It’s no secret home sales are shrinking. In the Willamette Valley, sales are down by 2.3% from last year; in Central Oregon, they’re down a fanny-spanking 40.2%. In mid-August, the National Association of Realtors hemmed and hawed and then lowered its projections for 2007 home sales for the eighth time this year — as of this last estimate it’s a 6.8% drop compared to last year.

But here’s the surprise: Oregon, and especially the Portland region, is one of the few places in the nation where homes are bucking the median-sale-price depreciation trend. By the beginning of summer, the national median price had fallen 1.8% compared to last year. Not the Portland region. There it was up 9.3%. Eugene, Roseburg and other cities had similar increases.

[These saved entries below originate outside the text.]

-- ==== Sys2Proof/Machine/Time.lean ====
section
/-!
DEFINITION. Device time, PTP domains and their selection, hold-over, triggers, captures and the sensor offset monitor (chapter 03).
-/

namespace Sys2Proof.Machine
open Sys2Proof

/-! ## Device time (R56–R60) -/

/-- One CLK_S cycle in units of 2⁻¹⁶ ns. -/
def tickUnits : Nat := 131072

/-- Parts of 10⁻¹² (the resolution of the frequency correction, R57). -/
def ppt1 : Nat := 1000000000000

/-- The most a tick slews: 200 ppm of a cycle, in units of 2⁻¹⁶ ns × 10⁻¹² (R57). -/
def slewMax : Int := 131072 * 200000000

/-- What of the remaining slew one tick applies. -/
def slewStep (slew : Int) : Int := if slew > slewMax then slewMax else if slew < -slewMax then -slewMax else slew

/-- The remaining slew in whole nanoseconds, as TIME_SLEW_REMAIN shows it. -/
def slewNs (slew : Int) : Int := slew.tdiv (65536 * 1000000000000)

/-- A remaining slew of `ns` nanoseconds. -/
def slewOf (ns : Int) : Int := ns * (65536 * 1000000000000)

/-- TIME_SLEW_REMAIN and the slew it shows change. -/
def State.setSlew (s : State) (v : Int) : State := { s with tm.slew := v }.setFs F.TIME_SLEW_REMAIN_NS (slewNs v)

/-- Whether this device disciplines its own time: not where it follows a cascade master (chapter 03, Table 3-1; R427). -/
def State.ownTime (s : State) : Bool := decide (s.f F.LNK_STATUS_ROLE ≤ 1)

/-- A domain's servo state. -/
def State.dom (s : State) (n : Nat) : Dom := nth {} s.tm.doms n

/-- Whether some domain is LOCKED (R69). -/
def State.anyLocked (s : State) : Bool := (s.dom 0).locked || (s.dom 1).locked

/-- Whether a slew in progress goes on: not between the loss of LOCKED and the evaluation that drops it (R69). -/
def State.slewing (s : State) : Bool := !s.ownTime || s.tm.selected.isNone || s.anyLocked

/-- What of the remaining slew the next tick applies. -/
def State.slewNow (s : State) : Int := if s.slewing then slewStep s.tm.slew else 0

/-- Each CLK_S cycle adds a nominal 2 ns, corrected in frequency (TIME_RATE, ppt) and phase (the slew); what the corrections leave
below 2⁻¹⁶ ns is carried (R57). -/
def deviceTimeTick (s : State) : State :=
  let st := s.slewNow
  let add : Int := (tickUnits * ppt1 : Nat) + tickUnits * s.fs F.TIME_RATE_PPT + st + s.tm.rem
  let total := add.toNat
  let s := { s with tm.dev := s.tm.dev + total / ppt1, tm.rem := total % ppt1, tm.tick := s.tm.tick + 1 }
  s.setSlew (s.tm.slew - st)

/-- A read of TIME_NOW_SEC_LO captures all 112 bits for the function (R60), for one read each of TIME_NOW_SEC_HI, _NS and _FRAC: keys 4 fn
to 4 fn + 2, device time plus one. -/
def State.captureNow (s : State) (fn : Nat) : State :=
  let d := s.tm.dev + 1
  { s with tm.capt := tput 0 (tput 0 (tput 0 s.tm.capt (4 * fn + 2) d) (4 * fn + 1) d) (4 * fn) d }

/-- The words of device time as the host reads them: seconds low and high, nanoseconds, the fraction in 2⁻¹⁶ ns (R59, R60). -/
def timeNowWord (dev k : Nat) : Nat :=
  let ns := dev / 65536
  match k with
  | 0 => ns / 1000000000 % 2 ^ 32
  | 1 => ns / 1000000000 / 2 ^ 32 % 2 ^ 32
  | 2 => ns % 1000000000
  | _ => dev % 65536

/-! ## Domains (R62–R65) -/

/-- A domain's servo state changes. -/
def State.setDom (s : State) (n : Nat) (d : Dom) : State := { s with tm.doms := setNth s.tm.doms n d }

/-- Whether a domain listens on a port: enabled, and the port in its mask. -/
def State.domOn (s : State) (n port : Nat) : Bool :=
  decide (n < 2) && s.fb F.TIME_D_CFG_ENABLE n && bitOf (s.f F.TIME_D_CFG_PORT_MASK n) port && decide (port < 4)

/-- 2^e seconds in nanoseconds, for a signed 4-bit logarithm. -/
def logInterval (e : Int) : Nat := if e < 0 then 1000000000 / 2 ^ e.natAbs else 1000000000 * 2 ^ e.natAbs

/-- The status of a domain as its registers show it. -/
def State.syncDom (s : State) (n : Nat) : State :=
  let d := s.dom n
  let m := nth {} d.ports d.port
  let s := s.setF F.TIME_D_STATUS_STATE (if d.locked then 3 else if d.qualified then 1 else 0) n
  let s := (s.setF F.TIME_D_STATUS_PORT d.port n).setF F.TIME_D_STATUS_CLASS m.cls n
  let s := (s.setF F.TIME_D_STATUS_STEPS m.steps n).setPair R.TIME_D_GMID_LO R.TIME_D_GMID_HI d.gm n
  if n = 0 then s.setB F.TIME_STATUS_PRI_LOCKED d.locked else s.setB F.TIME_STATUS_SEC_LOCKED d.locked

/-- A domain leaves LOCKED (R65): LOSS_COUNT (at its top it stays there: DESIGN CHOICE of log entry 71), a LOCK event. With no domain LOCKED any
more this is the loss of LOCKED from which R70 counts. -/
def State.unlock (s : State) (n : Nat) : State :=
  if (s.dom n).locked then
    let s := s.setDom n { s.dom n with locked := false, conv := 0, dvg := 0 }
    let s : State := if s.anyLocked then s else { s with tm.lostAt := s.mono }
    (s.addSat F.TIME_D_LOSS_COUNT_COUNT 1 n).event 0x2 0 n
  else s

/-- A domain loses its qualification (R65). -/
def State.unqualify (s : State) (n : Nat) : State :=
  let s := s.unlock n
  (s.setDom n { s.dom n with qualified := false, conv := 0, dvg := 0 }).syncDom n

/-- The first edge of a schedule at or after a device time in units of 2⁻¹⁶ ns (R73). -/
def State.firstEdge (s : State) (n t : Nat) : Nat :=
  let den := s.f F.TIME_TRIG_DEN_DEN n
  let num := s.f F.TIME_TRIG_NUM_NUM n
  ceilDiv (t * den - s.f F.TIME_TRIG_PHASE_NS n * den * 65536) (num * 65536)

/-- The PTP wait of step 5 ends (R42, R58, R73): no step from here on; every schedule starts with its first edge at least 1 ms
later. -/
def State.endPtpWait (s : State) : State :=
  if s.f F.BOOT_STATUS_STAGE ≠ 4 ∨ s.tm.trigOn then s
  else
    let t := s.tm.dev + 1000000 * 65536
    let s := { s with tm.stepOpen := false, tm.trigOn := true, tm.waitEnd := s.tm.dev, bt.waitOver := true }
    (List.range 48).foldl (fun s n =>
      if s.fb F.TIME_TRIG_CTL_ENABLE n then { s with tm.trigNext := tput 0 s.tm.trigNext n (s.firstEdge n t) } else s) s

/-- A time in units of 2⁻¹⁶ ns in whole nanoseconds, the fraction dropped. -/
def wholeNs (t : Int) : Int := t.tdiv 65536

/-- TIME_Dn_OFFSET shows a domain's offset in nanoseconds. -/
def State.showOffset (s : State) (n : Nat) : State :=
  s.setPair R.TIME_D_OFFSET_LO R.TIME_D_OFFSET_HI (uns 64 (wholeNs (s.dom n).off)) n

/-- Device time steps to a domain's time where that is later, once, in the PTP wait of step 5 (R58); `off` in units of 2⁻¹⁶ ns. Every domain's
offset and estimate move with it; stamps taken before the step (t2, t3, that of a two-step Sync which waits for its Follow_Up, the predicted
arrivals of free-running sensors) stay as they were taken (DESIGN CHOICE of log entry 93). -/
def State.stepTo (s : State) (n : Nat) (off : Int) : State :=
  let s := { s with tm.stepOpen := false }
  if off > 0 then
    let s := { s with tm.dev := s.tm.dev + off.toNat,
                      tm.doms := s.tm.doms.map (fun (d : Dom) => ({ d with est := d.est - off, off := d.off - off } : Dom)) }
    let s := [0, 1].foldl (fun s m => s.showOffset m) s
    s.setB F.TIME_STATUS_STEPPED true
  else s

/-- A domain's servo has converged (R65): LOCKED; in the wait of step 5, the step of R58 and the end of the wait. A domain that is LOCKED before
step 5 begins (PTP messages are taken from step 2 on) neither steps device time nor ends that wait (DESIGN CHOICE of log entry 93). -/
def State.lock (s : State) (n : Nat) (off : Int) : State :=
  let s := s.setDom n { s.dom n with locked := true, lockedAt := s.mono, dvg := 0 }
  let s := ({ s with tm.everLocked := true } : State).event 0x2 0 n
  if s.tm.stepOpen then (s.stepTo n off).endPtpWait else s

/-- The data set an Announce is compared by: the lower wins (IEEE 1588; log entry 12). -/
def Announce.rank (a : Announce) : Nat :=
  ((((a.prio1 * 256 + a.cls) * 256 + a.acc) * 65536 + a.var) * 256 + a.prio2) * 2 ^ 64 + a.gm

/-- The port whose grandmaster wins among those that are heard; the current one where none is. -/
def bestPort (d : Dom) : Nat :=
  let heard := (List.range 4).filter (fun p => (nth {} d.ports p).valid)
  (bestBy (fun p q =>
    let a := nth {} d.ports p
    let b := nth {} d.ports q
    decide (a.prio < b.prio) || (a.prio == b.prio && decide (a.steps < b.steps))) heard).getD d.port

/-- How many Announces a domain has from a grandmaster, on whichever ports it is heard. -/
def Dom.heard (d : Dom) (gm : Nat) : Nat := d.ports.foldl (fun c m => if m.valid && m.gm == gm then Nat.max c m.count else c) 0

/-- When a domain last had an Announce from a grandmaster, on whichever port. -/
def Dom.lastFrom (d : Dom) (gm : Nat) : Nat := d.ports.foldl (fun t m => if m.valid && m.gm == gm then Nat.max t m.last else t) 0

/-- Announces from a grandmaster are counted anew, from the one on port `via` on. -/
def recount (ports : List PortMaster) (gm : Nat) (via : Option Nat) : List PortMaster :=
  (List.range 4).map (fun p =>
    let m := nth {} ports p
    if m.gm = gm then { m with count := Nat.min m.count (if via = some p then 1 else 0) } else m)

/-- The slave port and the grandmaster follow the best master; a change of grandmaster ends the qualification as a loss, and it
qualifies again on the second Announce from the new one (R65): Announces are counted from the change on, one that comes in on port `via` with it
(DEDUCED, log entry 70). A domain whose servo has converged by then is LOCKED as it qualifies. -/
def State.followBest (s : State) (n : Nat) (via : Option Nat) : State :=
  let d := s.dom n
  let p := bestPort d
  let m := nth {} d.ports p
  let s := if d.gm ≠ m.gm ∧ d.qualified then s.unqualify n else s
  let d := { s.dom n with port := p, gm := m.gm, ports := if d.gm = m.gm then d.ports else recount d.ports m.gm via }
  let s := s.setDom n d
  let ok := m.valid && decide (2 ≤ d.heard m.gm) && m.ptpScale && decide (m.cls ≤ s.f F.TIME_D_QUAL_CLASS_MAX n)
  if ok then
    let s := s.setDom n { d with qualified := true }
    (if !d.locked && s.ownTime && decide (4 ≤ d.conv) then s.lock n d.off else s).syncDom n
  else if d.qualified then s.unqualify n
  else s.syncDom n

/-- TIME_UTC carries the UTC data of the selected domain; a change is a LEAP event (R56). -/
def State.showUtc (s : State) (n : Nat) : State :=
  let w := BitVec.ofNat 32 (s.dom n).utc
  if s.word R.TIME_UTC = w then s else (s.setWord R.TIME_UTC w).event 0x2 8 n

/-- An Announce message (R65): two from one grandmaster within four announce intervals qualify it, on whichever ports of the domain they come. -/
def ptpAnnounceRx (n port : Nat) (a : Announce) (s : State) : State :=
  if !s.domOn n port then s
  else
    let d := s.dom n
    let had := d.heard a.gm
    let near := decide (s.mono - d.lastFrom a.gm ≤ 4 * logInterval (s.fs F.TIME_D_CFG_LOG_ANNOUNCE n))
    let cnt := if 0 < had ∧ near then had + 1 else if 2 ≤ had then had else 1
    let m' : PortMaster := { gm := a.gm, prio := a.rank, cls := a.cls, steps := a.steps, ptpScale := a.ptpScale,
                             last := s.mono, count := cnt, valid := true }
    let utc := a.utc % 65536 + 65536 * (b2n a.utcValid + 2 * b2n a.leap61 + 4 * b2n a.leap59)
    let s := s.setDom n { d with ports := setNth d.ports port m' }
    let s := s.followBest n (some port)
    if (s.dom n).port = port then
      let s := s.setDom n { s.dom n with utc := utc }
      if s.tm.selected = some n then s.showUtc n else s
    else s

/-- The announce receipt timeout of a port (R65); on the slave port it ends the qualification, and Announces are counted anew on every port. -/
def announceReceiptTimeout (n port : Nat) (s : State) : State :=
  if !s.domOn n port then s
  else
    let d := s.dom n
    let ports := setNth d.ports port { nth {} d.ports port with valid := false, count := 0 }
    if d.port = port then
      let ports := ports.map (fun (m : PortMaster) => ({ m with count := 0 } : PortMaster))
      ((s.setDom n { d with ports := ports }).unqualify n).followBest n none
    else s.setDom n { d with ports := ports }

/-- The bound of TIME_RATE: 500 ppm in ppt (R57). -/
def rateClamp (p : Int) : Int := if p > 500000000 then 500000000 else if p < -500000000 then -500000000 else p

/-- A Sync-derived offset (R65): four that each differ from the servo's estimate by less than 1 µs lock a qualified domain, four
that each differ by more than 10 µs end LOCKED. The selected domain's servo sets the frequency correction, which holds while no domain is
LOCKED (R69). Times in units of 2⁻¹⁶ ns. -/
def State.offsetSample (s : State) (n : Nat) (t1 rx est ppt : Int) : State :=
  let d := s.dom n
  let off := t1 + d.mpd - rx
  let dev := (off - est).natAbs
  let conv := if dev < 1000 * 65536 then d.conv + 1 else 0
  let dvg := if 10000 * 65536 < dev then d.dvg + 1 else 0
  let s := (s.setDom n { d with est := est, off := off, conv := conv, dvg := dvg, t1 := t1, t2 := rx }).showOffset n
  let s := if !d.locked && d.qualified && decide (4 ≤ conv) then s.lock n off
           else if d.locked && decide (4 ≤ dvg) then s.unlock n
           else s
  let s := s.syncDom n
  if s.tm.selected = some n ∧ s.anyLocked then s.setFs F.TIME_RATE_PPT (rateClamp ppt) else s

/-- A receive stamp at the PCS boundary, in eighths of a nanosecond, corrected by the fixed latency of the port's PHY (R63): in units of
2⁻¹⁶ ns. -/
def rxTime (port : Nat) (raw : Int) : Int := (raw - Config.phyIngress port) * 8192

Why is this happening? The answers really aren’t that shocking. Gerard Mildner, director of Portland State University’s Center for Real Estate, points to several major contributors: an economy that’s driven by exports, whether ag or high tech; regional job growth that’s outstripped the national economy in each of the last three years; land-use laws that prevent over-building and thereby increase the price of developable land.

In other words, Oregon’s a desirable place. And in a national housing market that is — here’s that word again — volatile, steady appreciation makes the state very hot, says national real estate analyst Mike Colpitts.

Colpitts and a team of economists with the independent company Housingpredictor.com regularly crunch the numbers for 250 local markets around the nation. For all of 2007, Portland has made their top 10 buyers’ markets.

“[That appreciation] says a lot for your long-term growth. That’s why Oregon has so many Californians up there now,” he says, laughing.

This is not to say that the Oregon real estate world is a completely happy place these days. Mildner thinks that in Bend — where single-family home construction dropped by 45% — the real-estate boom is kaput. And how long will home sales in other places continue to drop? The only consensus is that it’ll last to the end of the year.

In the meantime, Natalie Middleton with the Regional Multiple Listing Service in Portland says she’s keeping her eye one thing: that appreciation rate.

“We’re holding our breath wondering if we’ll see that begin to change,” she says.